Все в комнате матери было своим: и старинный комод с зеркалом на нем и восковыми цветами флёрдоранжа, оставшимися у матери с ее свадьбы, и горячий кофейник на столе, прикрытый вязаным петухом, а больше всего своим — она, мать, с ее добрыми, бледно-голубыми глазами, седой головой и непросохшими полосками слез на щеках...

— Теперь что об этом говорить! — повторил он.

— Что же ты собираешься делать дальше? — спросила мать осторожно.

— К весне уйду из ансамбля, я уже предупредил руководителя, и вернусь в Москву.

— А в Москве куда?

— Поищу.

Однако порастерял он, скрипач Михаил Савинов, из того, с чем кончал консерваторию, порастерял с легкой музыкой, вальсами и блюзами, вернуться к Бетховену не так-то просто...

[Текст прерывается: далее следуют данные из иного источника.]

-- ==== Sys2Proof/Laws/State.lean ====
section
/-!
SUPPORT. What the named updates of the state leave alone, one lemma a field and update, and what their reads
give after them.
-/

set_option Elab.async false

namespace Sys2Proof.Machine

variable (s : State)

@[simp] theorem State.setF_pending (f : Fld) (a : Loc) (v : Nat) : (s.setF f a v).pending = s.pending := rfl
@[simp] theorem State.setF_time (f : Fld) (a : Loc) (v : Nat) : (s.setF f a v).time = s.time := rfl
@[simp] theorem State.setF_free (f : Fld) (a : Loc) (v : Nat) : (s.setF f a v).free = s.free := rfl
@[simp] theorem State.setF_wo1 (f : Fld) (a : Loc) (v : Nat) : (s.setF f a v).wo1 = s.wo1 := rfl
@[simp] theorem State.setF_mem (f : Fld) (a : Loc) (v : Nat) : (s.setF f a v).mem = s.mem := rfl
@[simp] theorem State.setF_grains (f : Fld) (a : Loc) (v : Nat) : (s.setF f a v).grains = s.grains := rfl
@[simp] theorem State.setF_bricks (f : Fld) (a : Loc) (v : Nat) : (s.setF f a v).bricks = s.bricks := rfl
@[simp] theorem State.setF_arrays (f : Fld) (a : Loc) (v : Nat) : (s.setF f a v).arrays = s.arrays := rfl
@[simp] theorem State.setF_sch (f : Fld) (a : Loc) (v : Nat) : (s.setF f a v).sch = s.sch := rfl
@[simp] theorem State.setF_att (f : Fld) (a : Loc) (v : Nat) : (s.setF f a v).att = s.att := rfl
@[simp] theorem State.setF_tainted (f : Fld) (a : Loc) (v : Nat) : (s.setF f a v).tainted = s.tainted := rfl
@[simp] theorem State.setF_lanes (f : Fld) (a : Loc) (v : Nat) : (s.setF f a v).lanes = s.lanes := rfl
@[simp] theorem State.setF_epc (f : Fld) (a : Loc) (v : Nat) : (s.setF f a v).epc = s.epc := rfl
@[simp] theorem State.setF_rings (f : Fld) (a : Loc) (v : Nat) : (s.setF f a v).rings = s.rings := rfl
@[simp] theorem State.setF_tier (f : Fld) (a : Loc) (v : Nat) : (s.setF f a v).tier = s.tier := rfl
@[simp] theorem State.setF_fab (f : Fld) (a : Loc) (v : Nat) : (s.setF f a v).fab = s.fab := rfl
@[simp] theorem State.setF_col (f : Fld) (a : Loc) (v : Nat) : (s.setF f a v).col = s.col := rfl
@[simp] theorem State.setF_wpt (f : Fld) (a : Loc) (v : Nat) : (s.setF f a v).wpt = s.wpt := rfl
@[simp] theorem State.setF_hcx (f : Fld) (a : Loc) (v : Nat) : (s.setF f a v).hcx = s.hcx := rfl
@[simp] theorem State.setF_ckp (f : Fld) (a : Loc) (v : Nat) : (s.setF f a v).ckp = s.ckp := rfl
@[simp] theorem State.setF_audit (f : Fld) (a : Loc) (v : Nat) : (s.setF f a v).audit = s.audit := rfl
@[simp] theorem State.setF_keys (f : Fld) (a : Loc) (v : Nat) : (s.setF f a v).keys = s.keys := rfl
@[simp] theorem State.setF_clk (f : Fld) (a : Loc) (v : Nat) : (s.setF f a v).clk = s.clk := rfl
@[simp] theorem State.setF_obsv (f : Fld) (a : Loc) (v : Nat) : (s.setF f a v).obsv = s.obsv := rfl

@[simp] theorem State.setB_pending (f : Fld) (a : Loc) (v : Bool) : (s.setB f a v).pending = s.pending := rfl
@[simp] theorem State.setB_time (f : Fld) (a : Loc) (v : Bool) : (s.setB f a v).time = s.time := rfl
@[simp] theorem State.setB_free (f : Fld) (a : Loc) (v : Bool) : (s.setB f a v).free = s.free := rfl
@[simp] theorem State.setB_wo1 (f : Fld) (a : Loc) (v : Bool) : (s.setB f a v).wo1 = s.wo1 := rfl
@[simp] theorem State.setB_mem (f : Fld) (a : Loc) (v : Bool) : (s.setB f a v).mem = s.mem := rfl
@[simp] theorem State.setB_grains (f : Fld) (a : Loc) (v : Bool) : (s.setB f a v).grains = s.grains := rfl
@[simp] theorem State.setB_bricks (f : Fld) (a : Loc) (v : Bool) : (s.setB f a v).bricks = s.bricks := rfl
@[simp] theorem State.setB_arrays (f : Fld) (a : Loc) (v : Bool) : (s.setB f a v).arrays = s.arrays := rfl
@[simp] theorem State.setB_sch (f : Fld) (a : Loc) (v : Bool) : (s.setB f a v).sch = s.sch := rfl
@[simp] theorem State.setB_att (f : Fld) (a : Loc) (v : Bool) : (s.setB f a v).att = s.att := rfl
@[simp] theorem State.setB_tainted (f : Fld) (a : Loc) (v : Bool) : (s.setB f a v).tainted = s.tainted := rfl
@[simp] theorem State.setB_lanes (f : Fld) (a : Loc) (v : Bool) : (s.setB f a v).lanes = s.lanes := rfl
@[simp] theorem State.setB_epc (f : Fld) (a : Loc) (v : Bool) : (s.setB f a v).epc = s.epc := rfl
@[simp] theorem State.setB_rings (f : Fld) (a : Loc) (v : Bool) : (s.setB f a v).rings = s.rings := rfl
@[simp] theorem State.setB_tier (f : Fld) (a : Loc) (v : Bool) : (s.setB f a v).tier = s.tier := rfl
@[simp] theorem State.setB_fab (f : Fld) (a : Loc) (v : Bool) : (s.setB f a v).fab = s.fab := rfl
@[simp] theorem State.setB_col (f : Fld) (a : Loc) (v : Bool) : (s.setB f a v).col = s.col := rfl
@[simp] theorem State.setB_wpt (f : Fld) (a : Loc) (v : Bool) : (s.setB f a v).wpt = s.wpt := rfl
@[simp] theorem State.setB_hcx (f : Fld) (a : Loc) (v : Bool) : (s.setB f a v).hcx = s.hcx := rfl
@[simp] theorem State.setB_ckp (f : Fld) (a : Loc) (v : Bool) : (s.setB f a v).ckp = s.ckp := rfl
@[simp] theorem State.setB_audit (f : Fld) (a : Loc) (v : Bool) : (s.setB f a v).audit = s.audit := rfl
@[simp] theorem State.setB_keys (f : Fld) (a : Loc) (v : Bool) : (s.setB f a v).keys = s.keys := rfl
@[simp] theorem State.setB_clk (f : Fld) (a : Loc) (v : Bool) : (s.setB f a v).clk = s.clk := rfl
@[simp] theorem State.setB_obsv (f : Fld) (a : Loc) (v : Bool) : (s.setB f a v).obsv = s.obsv := rfl

@[simp] theorem State.wrMem_pending (space off : Nat) (bs : List Byte) : (s.wrMem space off bs).pending = s.pending := rfl
@[simp] theorem State.wrMem_time (space off : Nat) (bs : List Byte) : (s.wrMem space off bs).time = s.time := rfl
@[simp] theorem State.wrMem_free (space off : Nat) (bs : List Byte) : (s.wrMem space off bs).free = s.free := rfl
@[simp] theorem State.wrMem_csr (space off : Nat) (bs : List Byte) : (s.wrMem space off bs).csr = s.csr := rfl
@[simp] theorem State.wrMem_wo1 (space off : Nat) (bs : List Byte) : (s.wrMem space off bs).wo1 = s.wo1 := rfl
@[simp] theorem State.wrMem_grains (space off : Nat) (bs : List Byte) : (s.wrMem space off bs).grains = s.grains := rfl
@[simp] theorem State.wrMem_bricks (space off : Nat) (bs : List Byte) : (s.wrMem space off bs).bricks = s.bricks := rfl
@[simp] theorem State.wrMem_arrays (space off : Nat) (bs : List Byte) : (s.wrMem space off bs).arrays = s.arrays := rfl
@[simp] theorem State.wrMem_sch (space off : Nat) (bs : List Byte) : (s.wrMem space off bs).sch = s.sch := rfl
@[simp] theorem State.wrMem_att (space off : Nat) (bs : List Byte) : (s.wrMem space off bs).att = s.att := rfl
@[simp] theorem State.wrMem_lanes (space off : Nat) (bs : List Byte) : (s.wrMem space off bs).lanes = s.lanes := rfl
@[simp] theorem State.wrMem_epc (space off : Nat) (bs : List Byte) : (s.wrMem space off bs).epc = s.epc := rfl
@[simp] theorem State.wrMem_rings (space off : Nat) (bs : List Byte) : (s.wrMem space off bs).rings = s.rings := rfl
@[simp] theorem State.wrMem_tier (space off : Nat) (bs : List Byte) : (s.wrMem space off bs).tier = s.tier := rfl
@[simp] theorem State.wrMem_fab (space off : Nat) (bs : List Byte) : (s.wrMem space off bs).fab = s.fab := rfl
@[simp] theorem State.wrMem_col (space off : Nat) (bs : List Byte) : (s.wrMem space off bs).col = s.col := rfl
@[simp] theorem State.wrMem_wpt (space off : Nat) (bs : List Byte) : (s.wrMem space off bs).wpt = s.wpt := rfl
@[simp] theorem State.wrMem_hcx (space off : Nat) (bs : List Byte) : (s.wrMem space off bs).hcx = s.hcx := rfl
@[simp] theorem State.wrMem_ckp (space off : Nat) (bs : List Byte) : (s.wrMem space off bs).ckp = s.ckp := rfl
@[simp] theorem State.wrMem_audit (space off : Nat) (bs : List Byte) : (s.wrMem space off bs).audit = s.audit := rfl
@[simp] theorem State.wrMem_keys (space off : Nat) (bs : List Byte) : (s.wrMem space off bs).keys = s.keys := rfl
@[simp] theorem State.wrMem_clk (space off : Nat) (bs : List Byte) : (s.wrMem space off bs).clk = s.clk := rfl
@[simp] theorem State.wrMem_obsv (space off : Nat) (bs : List Byte) : (s.wrMem space off bs).obsv = s.obsv := rfl

@[simp] theorem State.clrMem_pending (space off n : Nat) : (s.clrMem space off n).pending = s.pending := rfl
@[simp] theorem State.clrMem_time (space off n : Nat) : (s.clrMem space off n).time = s.time := rfl
@[simp] theorem State.clrMem_free (space off n : Nat) : (s.clrMem space off n).free = s.free := rfl
@[simp] theorem State.clrMem_csr (space off n : Nat) : (s.clrMem space off n).csr = s.csr := rfl
@[simp] theorem State.clrMem_wo1 (space off n : Nat) : (s.clrMem space off n).wo1 = s.wo1 := rfl
@[simp] theorem State.clrMem_grains (space off n : Nat) : (s.clrMem space off n).grains = s.grains := rfl
@[simp] theorem State.clrMem_bricks (space off n : Nat) : (s.clrMem space off n).bricks = s.bricks := rfl
@[simp] theorem State.clrMem_arrays (space off n : Nat) : (s.clrMem space off n).arrays = s.arrays := rfl
@[simp] theorem State.clrMem_sch (space off n : Nat) : (s.clrMem space off n).sch = s.sch := rfl
@[simp] theorem State.clrMem_att (space off n : Nat) : (s.clrMem space off n).att = s.att := rfl
@[simp] theorem State.clrMem_lanes (space off n : Nat) : (s.clrMem space off n).lanes = s.lanes := rfl
@[simp] theorem State.clrMem_epc (space off n : Nat) : (s.clrMem space off n).epc = s.epc := rfl
@[simp] theorem State.clrMem_rings (space off n : Nat) : (s.clrMem space off n).rings = s.rings := rfl
@[simp] theorem State.clrMem_tier (space off n : Nat) : (s.clrMem space off n).tier = s.tier := rfl
@[simp] theorem State.clrMem_fab (space off n : Nat) : (s.clrMem space off n).fab = s.fab := rfl
@[simp] theorem State.clrMem_col (space off n : Nat) : (s.clrMem space off n).col = s.col := rfl
@[simp] theorem State.clrMem_wpt (space off n : Nat) : (s.clrMem space off n).wpt = s.wpt := rfl
@[simp] theorem State.clrMem_hcx (space off n : Nat) : (s.clrMem space off n).hcx = s.hcx := rfl
@[simp] theorem State.clrMem_ckp (space off n : Nat) : (s.clrMem space off n).ckp = s.ckp := rfl
@[simp] theorem State.clrMem_audit (space off n : Nat) : (s.clrMem space off n).audit = s.audit := rfl
@[simp] theorem State.clrMem_keys (space off n : Nat) : (s.clrMem space off n).keys = s.keys := rfl
@[simp] theorem State.clrMem_clk (space off n : Nat) : (s.clrMem space off n).clk = s.clk := rfl
@[simp] theorem State.clrMem_obsv (space off n : Nat) : (s.clrMem space off n).obsv = s.obsv := rfl

@[simp] theorem State.until_pending (t : Nat) : (s.until t).pending = s.pending := rfl
@[simp] theorem State.until_free (t : Nat) : (s.until t).free = s.free := rfl
@[simp] theorem State.until_csr (t : Nat) : (s.until t).csr = s.csr := rfl
@[simp] theorem State.until_wo1 (t : Nat) : (s.until t).wo1 = s.wo1 := rfl
@[simp] theorem State.until_mem (t : Nat) : (s.until t).mem = s.mem := rfl
@[simp] theorem State.until_grains (t : Nat) : (s.until t).grains = s.grains := rfl
@[simp] theorem State.until_bricks (t : Nat) : (s.until t).bricks = s.bricks := rfl
@[simp] theorem State.until_arrays (t : Nat) : (s.until t).arrays = s.arrays := rfl
@[simp] theorem State.until_sch (t : Nat) : (s.until t).sch = s.sch := rfl
@[simp] theorem State.until_att (t : Nat) : (s.until t).att = s.att := rfl
@[simp] theorem State.until_tainted (t : Nat) : (s.until t).tainted = s.tainted := rfl
@[simp] theorem State.until_lanes (t : Nat) : (s.until t).lanes = s.lanes := rfl
@[simp] theorem State.until_epc (t : Nat) : (s.until t).epc = s.epc := rfl
@[simp] theorem State.until_rings (t : Nat) : (s.until t).rings = s.rings := rfl
@[simp] theorem State.until_tier (t : Nat) : (s.until t).tier = s.tier := rfl
@[simp] theorem State.until_fab (t : Nat) : (s.until t).fab = s.fab := rfl
@[simp] theorem State.until_col (t : Nat) : (s.until t).col = s.col := rfl
@[simp] theorem State.until_wpt (t : Nat) : (s.until t).wpt = s.wpt := rfl
@[simp] theorem State.until_hcx (t : Nat) : (s.until t).hcx = s.hcx := rfl
@[simp] theorem State.until_ckp (t : Nat) : (s.until t).ckp = s.ckp := rfl
@[simp] theorem State.until_audit (t : Nat) : (s.until t).audit = s.audit := rfl
@[simp] theorem State.until_keys (t : Nat) : (s.until t).keys = s.keys := rfl
@[simp] theorem State.until_clk (t : Nat) : (s.until t).clk = s.clk := rfl
@[simp] theorem State.until_obsv (t : Nat) : (s.until t).obsv = s.obsv := rfl

@[simp] theorem State.setPan_pending (p : Nat) (v : Pan) : (s.setPan p v).pending = s.pending := rfl
@[simp] theorem State.setPan_time (p : Nat) (v : Pan) : (s.setPan p v).time = s.time := rfl
@[simp] theorem State.setPan_free (p : Nat) (v : Pan) : (s.setPan p v).free = s.free := rfl
@[simp] theorem State.setPan_csr (p : Nat) (v : Pan) : (s.setPan p v).csr = s.csr := rfl
@[simp] theorem State.setPan_wo1 (p : Nat) (v : Pan) : (s.setPan p v).wo1 = s.wo1 := rfl
@[simp] theorem State.setPan_mem (p : Nat) (v : Pan) : (s.setPan p v).mem = s.mem := rfl
@[simp] theorem State.setPan_grains (p : Nat) (v : Pan) : (s.setPan p v).grains = s.grains := rfl
@[simp] theorem State.setPan_bricks (p : Nat) (v : Pan) : (s.setPan p v).bricks = s.bricks := rfl
@[simp] theorem State.setPan_arrays (p : Nat) (v : Pan) : (s.setPan p v).arrays = s.arrays := rfl
@[simp] theorem State.setPan_att (p : Nat) (v : Pan) : (s.setPan p v).att = s.att := rfl
@[simp] theorem State.setPan_tainted (p : Nat) (v : Pan) : (s.setPan p v).tainted = s.tainted := rfl
@[simp] theorem State.setPan_lanes (p : Nat) (v : Pan) : (s.setPan p v).lanes = s.lanes := rfl
@[simp] theorem State.setPan_epc (p : Nat) (v : Pan) : (s.setPan p v).epc = s.epc := rfl
@[simp] theorem State.setPan_rings (p : Nat) (v : Pan) : (s.setPan p v).rings = s.rings := rfl
@[simp] theorem State.setPan_tier (p : Nat) (v : Pan) : (s.setPan p v).tier = s.tier := rfl
@[simp] theorem State.setPan_fab (p : Nat) (v : Pan) : (s.setPan p v).fab = s.fab := rfl
@[simp] theorem State.setPan_col (p : Nat) (v : Pan) : (s.setPan p v).col = s.col := rfl
@[simp] theorem State.setPan_wpt (p : Nat) (v : Pan) : (s.setPan p v).wpt = s.wpt := rfl
@[simp] theorem State.setPan_hcx (p : Nat) (v : Pan) : (s.setPan p v).hcx = s.hcx := rfl
@[simp] theorem State.setPan_ckp (p : Nat) (v : Pan) : (s.setPan p v).ckp = s.ckp := rfl
@[simp] theorem State.setPan_audit (p : Nat) (v : Pan) : (s.setPan p v).audit = s.audit := rfl
@[simp] theorem State.setPan_keys (p : Nat) (v : Pan) : (s.setPan p v).keys = s.keys := rfl
@[simp] theorem State.setPan_clk (p : Nat) (v : Pan) : (s.setPan p v).clk = s.clk := rfl
@[simp] theorem State.setPan_obsv (p : Nat) (v : Pan) : (s.setPan p v).obsv = s.obsv := rfl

— Помнишь, в детстве у меня была игра «вверх и вниз», взберешься по лестнице, потом выкинешь кости неудачно — и пожалуйте снова вниз, — усмехнулся он.

— Ты что имеешь в виду? — спросила мать с беспокойством.

Но он не ответил, и она сказала еще, сказала как бы самой себе с горьким ощущением незадавшегося:

— Леля тебя больше года ждала... потом вышла замуж за одного дирижера, уехала с ним в Новосибирск.

И стало совсем тихо в комнате матери, только будильничек постукивал на комоде возле цветов флёрдоранжа.

— Ты где оставил вещи? — спросила мать.

— Пока в гостинице.

— Переезжай ко мне, Мишенька... хоть и тесновато, зато будем рядом. Станешь спать на диване, а у меня хорошая коечка есть. А вообще-то, нужно мне стало, Мишенька, чтобы ты был недалеко, так нужно стало!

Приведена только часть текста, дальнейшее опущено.